= Beginning of Section =

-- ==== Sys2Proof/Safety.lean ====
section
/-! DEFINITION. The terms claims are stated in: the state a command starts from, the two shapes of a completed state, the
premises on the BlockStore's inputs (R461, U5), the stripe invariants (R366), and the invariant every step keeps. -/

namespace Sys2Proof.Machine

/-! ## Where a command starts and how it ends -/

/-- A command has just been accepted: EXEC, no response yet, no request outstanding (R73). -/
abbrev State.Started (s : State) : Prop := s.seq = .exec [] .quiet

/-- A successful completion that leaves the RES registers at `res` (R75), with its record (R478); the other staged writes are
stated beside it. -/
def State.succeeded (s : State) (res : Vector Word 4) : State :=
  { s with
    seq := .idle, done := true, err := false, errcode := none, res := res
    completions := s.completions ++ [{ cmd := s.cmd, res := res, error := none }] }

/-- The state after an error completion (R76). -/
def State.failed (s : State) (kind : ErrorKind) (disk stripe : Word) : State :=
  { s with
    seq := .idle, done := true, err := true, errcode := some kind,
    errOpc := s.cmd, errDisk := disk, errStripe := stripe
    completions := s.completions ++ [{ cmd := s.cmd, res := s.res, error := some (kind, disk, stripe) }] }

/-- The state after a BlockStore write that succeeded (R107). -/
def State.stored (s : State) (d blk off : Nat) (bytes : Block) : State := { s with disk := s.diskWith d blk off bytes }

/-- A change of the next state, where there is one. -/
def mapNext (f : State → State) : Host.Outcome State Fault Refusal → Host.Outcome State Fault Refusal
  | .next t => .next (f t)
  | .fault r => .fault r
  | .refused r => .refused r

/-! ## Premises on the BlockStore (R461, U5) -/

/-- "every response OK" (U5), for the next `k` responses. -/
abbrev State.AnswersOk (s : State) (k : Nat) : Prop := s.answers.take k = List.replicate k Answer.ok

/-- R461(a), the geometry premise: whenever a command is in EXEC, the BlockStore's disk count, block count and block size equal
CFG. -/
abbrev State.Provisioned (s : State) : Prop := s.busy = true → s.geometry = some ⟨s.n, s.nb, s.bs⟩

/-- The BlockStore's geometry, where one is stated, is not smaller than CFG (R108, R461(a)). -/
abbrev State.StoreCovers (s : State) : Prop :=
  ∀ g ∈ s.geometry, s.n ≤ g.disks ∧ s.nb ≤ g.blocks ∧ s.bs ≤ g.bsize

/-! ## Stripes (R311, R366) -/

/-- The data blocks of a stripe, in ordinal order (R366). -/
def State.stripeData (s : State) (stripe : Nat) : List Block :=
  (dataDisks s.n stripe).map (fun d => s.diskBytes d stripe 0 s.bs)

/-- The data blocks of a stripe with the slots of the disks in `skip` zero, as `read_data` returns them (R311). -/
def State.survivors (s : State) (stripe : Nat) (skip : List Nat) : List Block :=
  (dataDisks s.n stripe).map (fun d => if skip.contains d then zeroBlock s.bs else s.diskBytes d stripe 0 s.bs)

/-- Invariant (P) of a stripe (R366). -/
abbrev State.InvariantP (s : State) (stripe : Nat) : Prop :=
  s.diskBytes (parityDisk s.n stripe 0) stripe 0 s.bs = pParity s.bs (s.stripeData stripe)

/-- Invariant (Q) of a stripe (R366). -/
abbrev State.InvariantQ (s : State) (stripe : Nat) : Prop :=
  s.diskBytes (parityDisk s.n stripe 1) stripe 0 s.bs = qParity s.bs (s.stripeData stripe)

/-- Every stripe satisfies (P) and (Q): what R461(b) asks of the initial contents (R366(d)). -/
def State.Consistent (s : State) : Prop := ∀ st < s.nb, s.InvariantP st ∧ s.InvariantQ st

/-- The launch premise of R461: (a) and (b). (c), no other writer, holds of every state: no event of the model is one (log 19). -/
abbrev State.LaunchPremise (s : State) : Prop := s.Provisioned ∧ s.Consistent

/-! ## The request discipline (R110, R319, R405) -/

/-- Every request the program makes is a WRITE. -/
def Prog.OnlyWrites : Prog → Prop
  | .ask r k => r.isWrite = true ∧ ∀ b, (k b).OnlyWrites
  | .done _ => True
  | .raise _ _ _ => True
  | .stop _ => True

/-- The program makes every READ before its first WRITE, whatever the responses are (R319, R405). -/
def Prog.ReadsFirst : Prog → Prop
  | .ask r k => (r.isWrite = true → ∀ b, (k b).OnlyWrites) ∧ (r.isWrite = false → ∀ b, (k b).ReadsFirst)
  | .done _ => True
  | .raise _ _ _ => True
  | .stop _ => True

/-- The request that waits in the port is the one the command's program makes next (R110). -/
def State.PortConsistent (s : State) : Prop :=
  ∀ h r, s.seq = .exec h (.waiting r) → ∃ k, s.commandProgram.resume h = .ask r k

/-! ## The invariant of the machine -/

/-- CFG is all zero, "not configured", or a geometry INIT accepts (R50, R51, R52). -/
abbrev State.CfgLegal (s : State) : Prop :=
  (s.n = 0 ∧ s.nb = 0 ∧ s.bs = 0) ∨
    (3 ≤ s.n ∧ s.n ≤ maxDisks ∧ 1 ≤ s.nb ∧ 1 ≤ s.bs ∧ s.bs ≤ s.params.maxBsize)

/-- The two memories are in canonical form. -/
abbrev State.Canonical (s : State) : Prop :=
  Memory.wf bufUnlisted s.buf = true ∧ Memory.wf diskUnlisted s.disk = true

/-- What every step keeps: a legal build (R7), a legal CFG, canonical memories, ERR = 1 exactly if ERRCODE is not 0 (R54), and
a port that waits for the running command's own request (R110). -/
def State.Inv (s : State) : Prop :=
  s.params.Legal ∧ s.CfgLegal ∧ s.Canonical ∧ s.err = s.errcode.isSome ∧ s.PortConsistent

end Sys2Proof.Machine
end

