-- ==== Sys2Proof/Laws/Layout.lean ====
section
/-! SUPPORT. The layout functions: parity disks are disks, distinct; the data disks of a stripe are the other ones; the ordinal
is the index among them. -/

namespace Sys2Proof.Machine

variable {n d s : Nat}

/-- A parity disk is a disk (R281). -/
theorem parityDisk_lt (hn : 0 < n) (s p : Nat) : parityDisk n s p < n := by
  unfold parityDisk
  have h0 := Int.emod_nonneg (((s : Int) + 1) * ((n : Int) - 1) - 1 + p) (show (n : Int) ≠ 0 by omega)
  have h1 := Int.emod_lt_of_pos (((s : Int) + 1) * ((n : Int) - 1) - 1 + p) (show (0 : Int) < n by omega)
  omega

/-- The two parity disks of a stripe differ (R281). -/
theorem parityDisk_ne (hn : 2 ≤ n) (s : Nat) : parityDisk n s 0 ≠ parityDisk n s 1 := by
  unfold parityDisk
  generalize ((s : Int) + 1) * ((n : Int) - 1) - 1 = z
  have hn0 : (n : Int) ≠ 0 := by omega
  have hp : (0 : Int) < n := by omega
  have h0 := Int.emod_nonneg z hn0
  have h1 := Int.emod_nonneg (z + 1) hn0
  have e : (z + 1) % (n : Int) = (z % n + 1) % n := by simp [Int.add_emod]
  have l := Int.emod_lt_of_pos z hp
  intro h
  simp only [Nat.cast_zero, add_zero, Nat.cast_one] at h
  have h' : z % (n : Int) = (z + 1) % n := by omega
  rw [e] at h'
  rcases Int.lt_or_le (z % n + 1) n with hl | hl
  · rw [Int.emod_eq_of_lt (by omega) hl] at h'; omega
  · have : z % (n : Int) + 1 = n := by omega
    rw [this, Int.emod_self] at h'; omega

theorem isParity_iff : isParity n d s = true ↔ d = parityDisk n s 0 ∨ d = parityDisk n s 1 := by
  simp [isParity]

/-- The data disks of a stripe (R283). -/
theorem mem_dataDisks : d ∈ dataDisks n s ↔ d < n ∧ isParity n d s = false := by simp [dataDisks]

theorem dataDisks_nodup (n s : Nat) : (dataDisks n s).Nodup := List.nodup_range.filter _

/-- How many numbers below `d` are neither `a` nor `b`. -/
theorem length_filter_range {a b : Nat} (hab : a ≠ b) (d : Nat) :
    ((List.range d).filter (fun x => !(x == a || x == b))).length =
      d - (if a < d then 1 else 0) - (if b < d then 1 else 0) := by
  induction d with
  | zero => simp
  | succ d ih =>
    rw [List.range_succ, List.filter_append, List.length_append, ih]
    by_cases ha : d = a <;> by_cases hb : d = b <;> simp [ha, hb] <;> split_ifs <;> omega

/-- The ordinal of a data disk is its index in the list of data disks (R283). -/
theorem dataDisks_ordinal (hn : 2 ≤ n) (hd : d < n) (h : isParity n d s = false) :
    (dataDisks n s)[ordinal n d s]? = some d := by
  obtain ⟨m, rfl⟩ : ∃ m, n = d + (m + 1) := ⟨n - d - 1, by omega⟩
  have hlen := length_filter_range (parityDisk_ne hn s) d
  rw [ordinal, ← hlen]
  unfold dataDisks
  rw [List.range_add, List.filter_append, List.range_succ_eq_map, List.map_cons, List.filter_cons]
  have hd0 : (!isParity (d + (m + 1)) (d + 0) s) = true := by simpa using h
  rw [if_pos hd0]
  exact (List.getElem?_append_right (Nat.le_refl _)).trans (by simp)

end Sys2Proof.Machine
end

= End of Section =

-- Your assignment --
When a line in the listing above holds the word "Provisioned", copy it.

-- Finished task --
abbrev State.Provisioned (s : State) : Prop := s.busy = true → s.geometry = some ⟨s.n, s.nb, s.bs⟩
abbrev State.LaunchPremise (s : State) : Prop := s.Provisioned ∧ s.Consistent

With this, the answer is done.